Work order
Would you please copy the part of the material below that opens with the line containing "s = .next (s.skipIf b))" and closes with the line containing "rw [skipIf_eq] at he"? Copy it exactly, and only it.

Entries supplied
/-- Settles O12: the fetch, the decode and the handler each write the record alone, and the word of the decoded
instruction is the fetched one. -/
theorem faultsArePrecise : Obligations.FaultsArePrecise := by
  intro s t r hrun h hr
  rcases step_cases s with ⟨hf, -⟩ | ⟨-, hpc, hu⟩ | ⟨-, hpc, -, hu⟩ | ⟨i, c, -, hpc, hd, he, hu⟩ |
    ⟨i, u, -, -, -, -, hnone, -, -, -, -, -, hu⟩
  · exact absurd hrun hf
  · obtain rfl := step_next_unique h hu
    obtain rfl := Option.some.inj hr
    exact ⟨rfl, rfl, .inl ⟨rfl, hpc, rfl⟩⟩
  · obtain rfl := step_next_unique h hu
    obtain rfl := Option.some.inj hr
    exact ⟨rfl, rfl, .inr ⟨by simp, hpc, rfl⟩⟩
  · obtain rfl := step_next_unique h hu
    obtain rfl := Option.some.inj hr
    exact ⟨rfl, rfl, .inr ⟨exec_cause_ne_fetch (s := s.advance) hrun he, hpc, encode_of_decode hd⟩⟩
  · obtain rfl := step_next_unique h hu
    exact absurd (hnone.symm.trans hr) (by simp)

/-- Settles O15: the completed handler leaves a timer it does not set, and the tick lowers it. -/
theorem timersTickEveryStep : Obligations.TimersTickEveryStep := by
  intro s t i hrun h ht hd
  obtain ⟨j, u, hj, -, hw, rfl⟩ := completed_step hrun h ht
  obtain rfl := Option.some.inj (hj.symm.trans hd)
  constructor
  · intro hi
    rw [supplyInputs_DT, tick_DT, tickDown_toNat, hw.DT hi, advance_DT]
  · intro hi
    rw [supplyInputs_ST, tick_ST, tickDown_toNat, hw.ST hi, advance_ST]

/-- Settles O17: a parked step is the Jump to `pc` itself, so only the end of the step shows. -/
theorem parkedStaysParked : Obligations.ParkedStaysParked := by
  intro s h
  refine ⟨h.safeFor, _, h.step_eq, h.endStep, ?_, tickDown_toNat s.DT, tickDown_toNat s.ST⟩
  exact ⟨fun _ _ => rfl, fun _ => rfl, fun _ => rfl, fun _ => ⟨rfl, rfl⟩, nofun, nofun, fun _ => rfl, fun _ _ => rfl,
    rfl, rfl, rfl, rfl, rfl, rfl⟩

/-- Settles O55: each word is the word of its timer instruction, whose handler completes. -/
theorem timerStepsTick : Obligations.TimerStepsTick := by
  intro x s hrun
  refine ⟨fun hf => ?_, fun hf => ?_, fun hf => ?_⟩
  · exact ⟨_, step_of_completed s _ _ _ hrun hf (decode_encode (.setDelay x)) rfl hrun, rfl,
      tickDown_toNat (s.getV x), tickDown_toNat s.ST⟩
  · exact ⟨_, step_of_completed s _ _ _ hrun hf (decode_encode (.setSound x)) rfl hrun, rfl,
      tickDown_toNat (s.getV x), tickDown_toNat s.DT⟩
  · exact ⟨_, step_of_completed s _ _ _ hrun hf (decode_encode (.loadFromDelay x)) rfl hrun, rfl,
      getV_setV_same s.advance x s.DT, tickDown_toNat s.DT⟩

/-- Settles O7: the step of a decoded word is its handler on the advanced `pc` and the end of the step. -/
theorem stepRunsDecodedInstruction : Obligations.StepRunsDecodedInstruction := by
  intro s t i hrun hpc hd he
  constructor
  · exact step_of_completed s _ i t hrun (fetch_some s hpc) hd he
  · intro ht
    rw [step_of_decoded s _ i t hrun (fetch_some s hpc) hd he,
      finish_of_fault t (Option.isSome_iff_ne_none.mpr ht)]

/-- Settles O8: no word is fetched. -/
theorem fetchOutOfRangeFaults : Obligations.FetchOutOfRangeFaults :=
  fun s hrun hpc => step_of_fetch_none s hrun ((fetch_none s).mpr hpc)

/-- Settles O10, by induction on the number of steps. -/
theorem faultedIsFinal : Obligations.FaultedIsFinal := fun _ k h => run_of_faulted h k

end Sys2Proof.Proofs

/-! ## Control transfer (spec 41_flow.md) -/

namespace Sys2Proof.Machine

/-! ### Targets as numbers (R101, R102, R107) -/

@[simp] theorem zextAddr_toNat (nnn : Addr) : (zextAddr nnn).toNat = nnn.toNat :=
  BitVec.toNat_setWidth_of_le (by decide)

@[simp] theorem zextByte_toNat (v : Byte) : (zextByte v).toNat = v.toNat :=
  BitVec.toNat_setWidth_of_le (by decide)

/-- 0xFFF + 0xFF is below 2^16, so the sum is not reduced. -/
theorem jumpOffset_target_toNat (nnn : Addr) (v : Byte) :
    (zextAddr nnn + zextByte v).toNat = nnn.toNat + v.toNat := by
  have haddr := nnn.isLt
  have hbyte := v.isLt
  rw [BitVec.toNat_add, zextAddr_toNat, zextByte_toNat]
  omega

/-! ### The stack (R25, R100, R102) -/

/-- The frame of Call and Return. -/
theorem frame_pc_stack (s : State) (p : Word) (stk : Vector Word 16) (n : Fin 17) :
    Frame { pc := true, stack := true } s { s with pc := p, stack := stk, sp := n } := by
  constructor <;> simp [State.getV]

theorem exec_ret_of_pos (u : Nibble) {s : State} (h : 0 < s.sp.val) :
    exec (.ret u) s = .next { s with sp := ⟨s.sp.val - 1, by omega⟩, pc := s.stack[s.sp.val - 1] } := by
  simp only [exec, execRet, State.pop, dif_pos h]

theorem exec_ret_of_empty (u : Nibble) {s : State} (h : s.sp.val = 0) :
    exec (.ret u) s = .next (s.faulted .stackUnderflow (.ret u)) := by
  simp only [exec, execRet, State.pop, dif_neg h.not_gt, raise_eq_faulted]

theorem exec_call_of_room (nnn : Addr) {s : State} (h : s.sp.val < 16) :
    exec (.call nnn) s = .next
      { s with stack := s.stack.set s.sp.val s.pc h, sp := ⟨s.sp.val + 1, by omega⟩, pc := zextAddr nnn } := by
  simp only [exec, execCall, State.push, dif_pos h]

theorem exec_call_of_full (nnn : Addr) {s : State} (h : s.sp.val = 16) :
    exec (.call nnn) s = .next (s.faulted .stackOverflow (.call nnn)) := by
  simp only [exec, execCall, State.push, dif_neg h.not_lt, raise_eq_faulted]

/-! ### Skips (R103 to R106) -/

/-- A handler that is `skipIf` of a test moves `pc` by 2 where the test holds, leaves it where it fails, and touches
nothing else. -/
theorem exec_skip {i : Instr} {s : State} {b : Bool} {P Q : Prop} (he : exec i s = .next (s.skipIf b))
    (hP : P → b = true) (hQ : Q → b = false) :
    ∃ t, exec i s = .next t ∧ (P → t.pc = s.pc + 2) ∧ (Q → t.pc = s.pc) ∧ Frame { pc := true } s t := by
  rw [skipIf_eq] at he
  exact ⟨_, he, fun p => if_pos (hP p), fun q => if_neg (by simp [hQ q]), frame_pc s _⟩

end Sys2Proof.Machine

namespace Sys2Proof.Proofs
open Sys2Proof.Machine

/-- Settles O27: Return on a stack in use and on an empty one. -/
theorem returnPops : Obligations.ReturnPops := fun u s =>
  ⟨decode_encode (.ret u),
    fun h => ⟨_, exec_ret_of_pos u h, rfl, rfl, rfl, frame_pc_stack s _ _ _⟩,
    exec_ret_of_empty u⟩

/-- Settles O28: zero extension keeps the address. -/
theorem jumpSetsPc : Obligations.JumpSetsPc := fun nnn s =>
  ⟨decode_encode (.jump nnn), _, rfl, zextAddr_toNat nnn, frame_pc s _⟩

/-- Settles O29: Call on a stack with room and on a full one. -/
theorem callPushes : Obligations.CallPushes := by
  refine fun nnn s => ⟨decode_encode (.call nnn), fun h => ?_, exec_call_of_full nnn⟩
  have hpushed : (s.stack.set s.sp.val s.pc h)[s.sp.val] = s.pc := Vector.getElem_set_self h
  have hothers : ∀ (j : Nat) (hj : j < 16), j ≠ s.sp.val → (s.stack.set s.sp.val s.pc h)[j] = s.stack[j] :=
    fun j hj hne => Vector.getElem_set_ne h hj hne.symm
  exact ⟨_, exec_call_of_room nnn h, rfl, hpushed, hothers, zextAddr_toNat nnn, frame_pc_stack s _ _ _⟩

/-- Settles O30: Return reads the entry Call pushed. -/
theorem returnUndoesCall : Obligations.ReturnUndoesCall := by
  intro nnn u s t hroom hcall
  obtain ⟨h, rfl⟩ := exec_call_next hcall hroom
  exact ⟨_, exec_ret_of_pos u (Nat.succ_pos _), Vector.getElem_set_self h, rfl⟩

/-- Settles O31: each handler is a skip on the test `V[x] == kk`, or on its negation. -/
theorem immediateSkips : Obligations.ImmediateSkips := fun x kk _ =>
  ⟨decode_encode (.skipEqImm x kk), decode_encode (.skipNeImm x kk),
    exec_skip rfl beq_iff_eq.mpr beq_eq_false_iff_ne.mpr,
    exec_skip rfl bne_iff_ne.mpr bne_eq_false_iff_eq.mpr⟩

Response to the task
theorem exec_skip {i : Instr} {s : State} {b : Bool} {P Q : Prop} (he : exec i s = .next (s.skipIf b))
    (hP : P → b = true) (hQ : Q → b = false) :
    ∃ t, exec i s = .next t ∧ (P → t.pc = s.pc + 2) ∧ (Q → t.pc = s.pc) ∧ Frame { pc := true } s t := by
  rw [skipIf_eq] at he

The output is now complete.